此 PR 未见 review 讨论或评论。

- 暂无高价值评论线程

# 风险与影响

- 风险：
 - **回归风险**：将 `device='cuda'` 改为 `device=current_platform.device_type` 可能引入问题，若 `current_platform.device_type` 返回的值不是 CUDA 支持的设备（如 `xpu`），在 CUDA 上也可能使用此分支，但当前代码仅在 `is_cuda_alike()` 或 `is_xpu()` 下导入，因此风险较低。
 - **缺失测试**：该 PR 未包含任何测试，无法保证融合 pass 在 XPU 上的正确性和性能收益。

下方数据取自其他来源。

-- ==== Sys2Proof/Config.lean ====
section
/-! DEFINITION. The implementation parameters of R8, the constants the source fixes, and the one free value. -/

namespace Sys2Proof.Config

/-- `GEN`: the hardware generation that selects the pin table (R8, R122, R124). -/
inductive Generation where
  | legacy | bxt | cnp
  deriving DecidableEq, Repr

/-- `INUSE_READ_RETURNS` (R8, R170). -/
inductive InuseReadReturns where
  | old | new
  deriving DecidableEq, Repr

/-- `DATA_PARTIAL_UPPER` (R8, R166). -/
inductive DataPartialUpper where
  | keep | zero
  deriving DecidableEq, Repr

/-- `AUX_BADLEN_POLICY` (R8, R204). -/
inductive AuxBadlenPolicy where
  | abort | sentinel
  deriving DecidableEq, Repr

/-- `PIN_TABLE`: for each generation, what each of the eight selectors resolves to (R8, R122). -/
structure PinTable where
  legacy : Vector (Option Port) 8
  bxt    : Vector (Option Port) 8
  cnp    : Vector (Option Port) 8
  deriving DecidableEq, Repr

/-- The tables of R122. -/
def defaultPinTable : PinTable where
  legacy := #v[none, none, some .E, none, some .C, some .B, some .D, none]
  bxt    := #v[none, some .B, some .C, some .D, none, none, none, none]
  cnp    := #v[none, some .B, some .C, some .D, some .E, none, none, none]

/-- The parameters of R8 that may vary. State carries them because `exec` has no other argument; no step writes
them. DESIGN CHOICE, safe: log 1. -/
structure Params where
  gen                    : Generation
  pinTable               : PinTable
  edidAddr               : BitVec 7
  auxNakByte             : Byte
  auxAckCode             : Byte
  controlLatchUnresolved : Bool
  inuseReadReturns       : InuseReadReturns
  dataPartialUpper       : DataPartialUpper
  auxBadlenPolicy        : AuxBadlenPolicy
  auxBareReadReplySize   : BitVec 5
  regReset               : Word
  deriving DecidableEq, Repr

/-- The default of `EDID_ADDR`, the supported 7-bit slave address (R8). -/
def defaultEdidAddr : BitVec 7 := 0x50

/-- The defaults of R8 for a given generation, which has none. -/
def Params.defaults (g : Generation) : Params where
  gen                    := g
  pinTable               := defaultPinTable
  edidAddr               := defaultEdidAddr
  auxNakByte             := 0xFF
  auxAckCode             := 0x00
  controlLatchUnresolved := false
  inuseReadReturns       := .old
  dataPartialUpper       := .keep
  auxBadlenPolicy        := .abort
  auxBareReadReplySize   := 2
  regReset               := 0

/-- `EDID_ADDR` as the 16-bit address of an AUX header (R96, R193). -/
def Params.auxEdidAddr (params : Params) : BitVec 16 := params.edidAddr.setWidth 16

/-- `EDID_LEN[p]` of a port that has no EDID (R8, D13). -/
def defaultEdidLen : Nat := 128

/-- `GMBUS_BASE`, informational: the block uses window offsets (R8, R63). -/
def gmbusBase : Nat := 0xC5100

/-- The absolute base of port `p`'s AUX block, informational (R63). -/
def auxBase (p : Port) : Nat := 0x64000 + 0x100 * p.index

/-- FREE VALUE. The byte at the cursor of a port whose table entry claims a monitor but holds no EDID byte there:
R128 rules such an entry out and no run reaches one, so no rule says what is read. DESIGN CHOICE, safe: log 9. -/
opaque absentEdidByte : Port → Nat → Byte

end Sys2Proof.Config
end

建议添加针对性的单元测试或集成测试。
- 影响：
 - **用户**：使用 XPU 平台的用户将自动获得 norm 和 act 量化融合优化，可能带来推理性能提升。
 - **系统**：仅影响 XPU 平台的编译流程，CUDA 等平台行为保持不变。
 - **团队**：变更范围较小，易于回退。
 - 风险标记：缺少测试覆盖

# 关联脉络

- PR #44308 [ROCm] Fix AITER RMSNormQuantFusion for Kimi-Linear: 同样涉及 RMSNormQuantFusion，但属于 ROCm 平台修复。